▶ Source material
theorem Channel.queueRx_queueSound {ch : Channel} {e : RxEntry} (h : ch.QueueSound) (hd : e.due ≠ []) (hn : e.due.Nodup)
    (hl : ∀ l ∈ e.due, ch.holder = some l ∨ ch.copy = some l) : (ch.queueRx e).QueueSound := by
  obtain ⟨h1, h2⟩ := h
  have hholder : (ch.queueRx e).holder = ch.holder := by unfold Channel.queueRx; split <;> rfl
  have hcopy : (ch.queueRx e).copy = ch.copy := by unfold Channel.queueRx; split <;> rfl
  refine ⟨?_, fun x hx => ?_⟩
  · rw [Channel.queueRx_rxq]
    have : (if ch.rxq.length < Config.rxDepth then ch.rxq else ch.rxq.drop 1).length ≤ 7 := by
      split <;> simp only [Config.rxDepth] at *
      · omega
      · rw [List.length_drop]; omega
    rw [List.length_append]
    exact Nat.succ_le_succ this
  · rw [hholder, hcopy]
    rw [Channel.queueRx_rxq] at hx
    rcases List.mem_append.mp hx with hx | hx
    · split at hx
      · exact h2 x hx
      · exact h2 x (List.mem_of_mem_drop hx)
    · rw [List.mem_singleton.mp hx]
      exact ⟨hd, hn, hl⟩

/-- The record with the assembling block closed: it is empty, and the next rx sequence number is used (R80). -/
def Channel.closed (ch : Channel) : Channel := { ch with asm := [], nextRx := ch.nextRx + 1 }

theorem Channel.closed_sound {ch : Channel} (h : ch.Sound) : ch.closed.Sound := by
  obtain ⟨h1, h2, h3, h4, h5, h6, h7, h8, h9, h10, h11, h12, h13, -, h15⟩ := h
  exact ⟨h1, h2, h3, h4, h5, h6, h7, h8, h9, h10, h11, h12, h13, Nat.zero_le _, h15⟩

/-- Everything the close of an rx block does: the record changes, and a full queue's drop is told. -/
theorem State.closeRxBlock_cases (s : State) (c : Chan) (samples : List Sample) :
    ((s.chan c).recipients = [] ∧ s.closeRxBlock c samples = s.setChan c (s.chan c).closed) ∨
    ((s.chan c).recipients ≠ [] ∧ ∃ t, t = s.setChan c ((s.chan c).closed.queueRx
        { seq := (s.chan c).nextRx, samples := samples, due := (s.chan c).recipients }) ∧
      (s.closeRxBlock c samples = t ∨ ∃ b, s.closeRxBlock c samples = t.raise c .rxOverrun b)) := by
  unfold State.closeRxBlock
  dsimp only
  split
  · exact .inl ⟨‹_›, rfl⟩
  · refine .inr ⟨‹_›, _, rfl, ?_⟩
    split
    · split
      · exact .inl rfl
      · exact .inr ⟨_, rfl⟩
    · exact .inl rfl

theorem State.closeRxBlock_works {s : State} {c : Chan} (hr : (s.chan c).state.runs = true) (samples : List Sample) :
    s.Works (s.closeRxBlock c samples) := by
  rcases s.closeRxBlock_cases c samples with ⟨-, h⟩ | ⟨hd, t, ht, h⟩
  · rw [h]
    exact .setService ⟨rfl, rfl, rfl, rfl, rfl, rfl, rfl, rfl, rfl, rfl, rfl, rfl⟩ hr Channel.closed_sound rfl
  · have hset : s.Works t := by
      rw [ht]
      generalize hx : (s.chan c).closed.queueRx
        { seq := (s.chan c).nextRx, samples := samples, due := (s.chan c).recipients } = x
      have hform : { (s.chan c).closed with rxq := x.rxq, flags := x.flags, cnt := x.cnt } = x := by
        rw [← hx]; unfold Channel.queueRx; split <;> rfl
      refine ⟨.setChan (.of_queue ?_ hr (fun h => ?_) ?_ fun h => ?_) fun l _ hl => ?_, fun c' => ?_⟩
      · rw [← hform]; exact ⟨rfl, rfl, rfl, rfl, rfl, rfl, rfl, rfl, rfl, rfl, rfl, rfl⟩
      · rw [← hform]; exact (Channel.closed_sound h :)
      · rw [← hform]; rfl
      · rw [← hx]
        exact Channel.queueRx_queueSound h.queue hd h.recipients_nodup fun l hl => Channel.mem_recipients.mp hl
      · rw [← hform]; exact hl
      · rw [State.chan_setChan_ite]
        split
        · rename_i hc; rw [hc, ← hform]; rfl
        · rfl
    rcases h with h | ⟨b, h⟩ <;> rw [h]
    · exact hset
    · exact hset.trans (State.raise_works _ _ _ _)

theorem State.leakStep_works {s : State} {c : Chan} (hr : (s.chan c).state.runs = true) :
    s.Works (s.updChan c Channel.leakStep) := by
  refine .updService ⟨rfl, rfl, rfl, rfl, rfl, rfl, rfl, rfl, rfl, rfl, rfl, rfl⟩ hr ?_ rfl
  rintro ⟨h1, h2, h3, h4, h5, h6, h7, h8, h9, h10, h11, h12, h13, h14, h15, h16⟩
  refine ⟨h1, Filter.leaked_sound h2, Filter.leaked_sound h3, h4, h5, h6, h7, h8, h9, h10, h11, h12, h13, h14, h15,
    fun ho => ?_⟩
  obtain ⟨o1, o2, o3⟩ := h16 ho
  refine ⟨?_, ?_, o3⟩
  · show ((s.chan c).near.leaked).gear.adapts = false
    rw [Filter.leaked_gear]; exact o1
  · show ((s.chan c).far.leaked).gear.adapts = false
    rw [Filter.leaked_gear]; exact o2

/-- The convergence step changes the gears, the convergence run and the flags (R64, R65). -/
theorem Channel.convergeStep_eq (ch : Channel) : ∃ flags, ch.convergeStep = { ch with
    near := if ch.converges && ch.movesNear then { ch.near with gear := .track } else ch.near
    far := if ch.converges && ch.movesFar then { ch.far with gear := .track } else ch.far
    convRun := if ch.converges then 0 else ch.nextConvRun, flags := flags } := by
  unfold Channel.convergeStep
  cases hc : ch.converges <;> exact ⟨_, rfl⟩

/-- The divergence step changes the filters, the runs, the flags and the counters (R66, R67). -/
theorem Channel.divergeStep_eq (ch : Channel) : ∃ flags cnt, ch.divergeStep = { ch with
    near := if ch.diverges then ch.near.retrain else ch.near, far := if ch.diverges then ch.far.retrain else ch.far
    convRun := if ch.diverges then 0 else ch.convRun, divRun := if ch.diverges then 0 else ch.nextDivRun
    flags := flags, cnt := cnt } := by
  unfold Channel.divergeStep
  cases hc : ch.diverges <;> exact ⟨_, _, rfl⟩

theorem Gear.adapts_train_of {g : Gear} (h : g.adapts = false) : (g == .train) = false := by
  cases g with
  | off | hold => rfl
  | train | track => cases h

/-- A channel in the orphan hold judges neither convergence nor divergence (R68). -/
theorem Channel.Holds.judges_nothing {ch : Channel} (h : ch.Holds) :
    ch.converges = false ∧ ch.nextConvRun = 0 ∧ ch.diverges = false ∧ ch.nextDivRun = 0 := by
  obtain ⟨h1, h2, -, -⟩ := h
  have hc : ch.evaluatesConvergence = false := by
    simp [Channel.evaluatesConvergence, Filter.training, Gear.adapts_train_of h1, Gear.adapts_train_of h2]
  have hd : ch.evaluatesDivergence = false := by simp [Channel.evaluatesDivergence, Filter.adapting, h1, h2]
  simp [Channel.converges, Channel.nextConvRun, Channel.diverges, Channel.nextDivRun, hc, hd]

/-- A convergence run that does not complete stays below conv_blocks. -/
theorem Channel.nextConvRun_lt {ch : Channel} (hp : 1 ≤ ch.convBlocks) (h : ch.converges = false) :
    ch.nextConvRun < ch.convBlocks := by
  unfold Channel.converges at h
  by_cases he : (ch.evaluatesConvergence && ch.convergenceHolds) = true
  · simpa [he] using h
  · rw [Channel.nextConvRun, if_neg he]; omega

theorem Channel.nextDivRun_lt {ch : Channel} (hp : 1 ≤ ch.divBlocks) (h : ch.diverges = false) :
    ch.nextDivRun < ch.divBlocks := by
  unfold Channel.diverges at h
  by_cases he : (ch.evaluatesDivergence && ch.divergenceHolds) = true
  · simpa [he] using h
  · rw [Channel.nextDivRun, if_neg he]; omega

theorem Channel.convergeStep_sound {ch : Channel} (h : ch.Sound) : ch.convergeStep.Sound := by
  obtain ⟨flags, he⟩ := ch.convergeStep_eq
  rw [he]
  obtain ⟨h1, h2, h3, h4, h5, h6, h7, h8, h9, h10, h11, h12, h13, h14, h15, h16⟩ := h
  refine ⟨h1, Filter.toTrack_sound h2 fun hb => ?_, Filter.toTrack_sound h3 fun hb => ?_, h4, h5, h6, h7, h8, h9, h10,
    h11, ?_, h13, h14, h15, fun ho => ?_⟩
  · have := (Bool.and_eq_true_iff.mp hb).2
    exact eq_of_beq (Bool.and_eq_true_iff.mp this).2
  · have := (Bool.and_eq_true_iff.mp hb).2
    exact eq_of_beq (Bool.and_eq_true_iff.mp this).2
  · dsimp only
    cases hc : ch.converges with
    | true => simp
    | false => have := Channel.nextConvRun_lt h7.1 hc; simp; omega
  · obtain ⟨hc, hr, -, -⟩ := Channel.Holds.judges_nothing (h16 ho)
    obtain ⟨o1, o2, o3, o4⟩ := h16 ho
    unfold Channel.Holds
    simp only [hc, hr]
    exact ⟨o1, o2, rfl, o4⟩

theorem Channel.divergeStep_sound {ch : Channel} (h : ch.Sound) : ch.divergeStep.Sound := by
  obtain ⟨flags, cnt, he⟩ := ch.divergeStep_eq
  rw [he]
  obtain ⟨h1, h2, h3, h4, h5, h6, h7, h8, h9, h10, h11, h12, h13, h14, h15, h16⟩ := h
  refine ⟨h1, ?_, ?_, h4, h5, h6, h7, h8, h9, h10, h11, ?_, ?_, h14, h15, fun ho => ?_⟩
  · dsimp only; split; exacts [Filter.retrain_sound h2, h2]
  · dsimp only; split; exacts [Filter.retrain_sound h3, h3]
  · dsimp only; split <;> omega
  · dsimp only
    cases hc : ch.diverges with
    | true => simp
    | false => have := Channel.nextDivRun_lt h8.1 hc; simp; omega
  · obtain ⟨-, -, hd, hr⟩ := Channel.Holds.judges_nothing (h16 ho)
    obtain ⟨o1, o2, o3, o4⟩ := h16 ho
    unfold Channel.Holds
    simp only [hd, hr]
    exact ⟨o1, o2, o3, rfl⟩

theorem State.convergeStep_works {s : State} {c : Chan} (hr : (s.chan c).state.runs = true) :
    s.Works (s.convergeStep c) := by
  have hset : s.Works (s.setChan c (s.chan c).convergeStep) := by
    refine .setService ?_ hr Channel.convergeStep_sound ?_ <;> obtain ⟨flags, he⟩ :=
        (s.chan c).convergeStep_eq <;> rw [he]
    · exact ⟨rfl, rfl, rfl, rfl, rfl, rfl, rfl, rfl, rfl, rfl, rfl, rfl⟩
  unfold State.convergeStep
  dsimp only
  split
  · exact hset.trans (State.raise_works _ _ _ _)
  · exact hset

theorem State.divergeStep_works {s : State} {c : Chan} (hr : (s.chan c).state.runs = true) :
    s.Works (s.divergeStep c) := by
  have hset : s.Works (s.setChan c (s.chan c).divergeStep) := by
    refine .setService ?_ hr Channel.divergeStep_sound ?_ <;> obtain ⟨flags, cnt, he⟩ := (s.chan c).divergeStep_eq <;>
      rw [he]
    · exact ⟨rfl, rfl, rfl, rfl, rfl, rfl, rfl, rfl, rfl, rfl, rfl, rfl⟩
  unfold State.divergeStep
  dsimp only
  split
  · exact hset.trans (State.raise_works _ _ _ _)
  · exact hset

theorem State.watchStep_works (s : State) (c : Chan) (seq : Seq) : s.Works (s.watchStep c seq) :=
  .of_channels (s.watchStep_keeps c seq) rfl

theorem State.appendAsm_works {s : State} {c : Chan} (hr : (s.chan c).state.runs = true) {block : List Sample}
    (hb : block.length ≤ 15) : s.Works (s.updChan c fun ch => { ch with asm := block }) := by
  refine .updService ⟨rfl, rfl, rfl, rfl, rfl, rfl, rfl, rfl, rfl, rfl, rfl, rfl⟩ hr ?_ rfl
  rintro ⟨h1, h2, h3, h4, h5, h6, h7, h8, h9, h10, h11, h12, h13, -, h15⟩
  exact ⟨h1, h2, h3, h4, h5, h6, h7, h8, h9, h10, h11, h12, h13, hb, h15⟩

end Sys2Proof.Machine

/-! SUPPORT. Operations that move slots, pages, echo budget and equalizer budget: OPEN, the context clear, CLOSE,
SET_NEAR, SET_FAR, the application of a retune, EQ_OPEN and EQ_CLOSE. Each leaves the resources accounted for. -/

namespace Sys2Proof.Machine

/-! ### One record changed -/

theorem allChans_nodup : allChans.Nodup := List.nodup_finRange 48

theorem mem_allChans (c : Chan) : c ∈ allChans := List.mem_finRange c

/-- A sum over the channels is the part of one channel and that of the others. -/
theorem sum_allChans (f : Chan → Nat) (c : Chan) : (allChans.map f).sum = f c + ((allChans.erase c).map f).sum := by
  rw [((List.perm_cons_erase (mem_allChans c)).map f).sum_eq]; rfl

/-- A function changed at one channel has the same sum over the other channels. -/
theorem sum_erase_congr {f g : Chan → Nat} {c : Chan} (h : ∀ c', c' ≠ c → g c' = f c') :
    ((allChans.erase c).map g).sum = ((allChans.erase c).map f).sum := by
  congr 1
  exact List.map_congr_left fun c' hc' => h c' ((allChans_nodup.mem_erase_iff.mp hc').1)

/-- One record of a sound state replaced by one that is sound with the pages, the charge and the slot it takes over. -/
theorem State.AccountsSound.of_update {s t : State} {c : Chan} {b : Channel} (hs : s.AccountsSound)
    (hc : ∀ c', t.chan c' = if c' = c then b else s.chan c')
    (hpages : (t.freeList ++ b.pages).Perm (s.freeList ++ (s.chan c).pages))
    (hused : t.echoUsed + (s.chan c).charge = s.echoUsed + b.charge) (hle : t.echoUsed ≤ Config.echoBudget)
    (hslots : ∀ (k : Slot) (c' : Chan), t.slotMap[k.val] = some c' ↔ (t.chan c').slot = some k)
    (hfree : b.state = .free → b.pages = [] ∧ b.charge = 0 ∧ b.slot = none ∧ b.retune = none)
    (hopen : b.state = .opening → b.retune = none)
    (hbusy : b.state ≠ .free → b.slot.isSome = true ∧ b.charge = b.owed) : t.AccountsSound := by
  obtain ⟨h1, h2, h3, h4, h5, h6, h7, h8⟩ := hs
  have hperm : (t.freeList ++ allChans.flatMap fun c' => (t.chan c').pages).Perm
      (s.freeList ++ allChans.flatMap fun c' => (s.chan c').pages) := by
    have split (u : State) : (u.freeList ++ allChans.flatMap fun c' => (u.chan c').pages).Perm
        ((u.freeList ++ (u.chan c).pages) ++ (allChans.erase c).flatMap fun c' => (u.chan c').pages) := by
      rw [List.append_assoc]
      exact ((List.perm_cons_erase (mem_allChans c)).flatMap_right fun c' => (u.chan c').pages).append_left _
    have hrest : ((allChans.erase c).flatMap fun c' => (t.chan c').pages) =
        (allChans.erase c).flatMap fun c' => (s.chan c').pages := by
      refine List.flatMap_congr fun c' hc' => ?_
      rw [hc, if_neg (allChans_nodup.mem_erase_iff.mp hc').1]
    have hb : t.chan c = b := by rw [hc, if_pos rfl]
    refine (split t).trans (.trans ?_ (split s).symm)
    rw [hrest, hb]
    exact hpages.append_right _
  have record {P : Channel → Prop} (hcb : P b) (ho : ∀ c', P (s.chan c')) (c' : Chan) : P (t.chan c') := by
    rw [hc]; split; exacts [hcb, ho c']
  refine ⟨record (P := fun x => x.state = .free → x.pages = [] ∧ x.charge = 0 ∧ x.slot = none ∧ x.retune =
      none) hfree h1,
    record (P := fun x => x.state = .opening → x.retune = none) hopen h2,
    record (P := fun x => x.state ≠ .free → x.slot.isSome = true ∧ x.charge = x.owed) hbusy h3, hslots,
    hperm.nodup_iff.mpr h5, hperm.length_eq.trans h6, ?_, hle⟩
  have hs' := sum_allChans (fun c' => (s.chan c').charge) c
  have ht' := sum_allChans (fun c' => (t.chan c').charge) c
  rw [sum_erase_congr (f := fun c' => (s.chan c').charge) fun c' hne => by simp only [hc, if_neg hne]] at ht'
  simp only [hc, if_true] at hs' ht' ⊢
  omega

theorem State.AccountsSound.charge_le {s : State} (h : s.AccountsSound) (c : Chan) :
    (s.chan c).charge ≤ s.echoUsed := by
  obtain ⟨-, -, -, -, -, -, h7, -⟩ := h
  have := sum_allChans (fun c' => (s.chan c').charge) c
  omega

▶ Activity
In the entries above, count each line holding the word "rxDepth" and give that count alone.

▶ Output of the task
2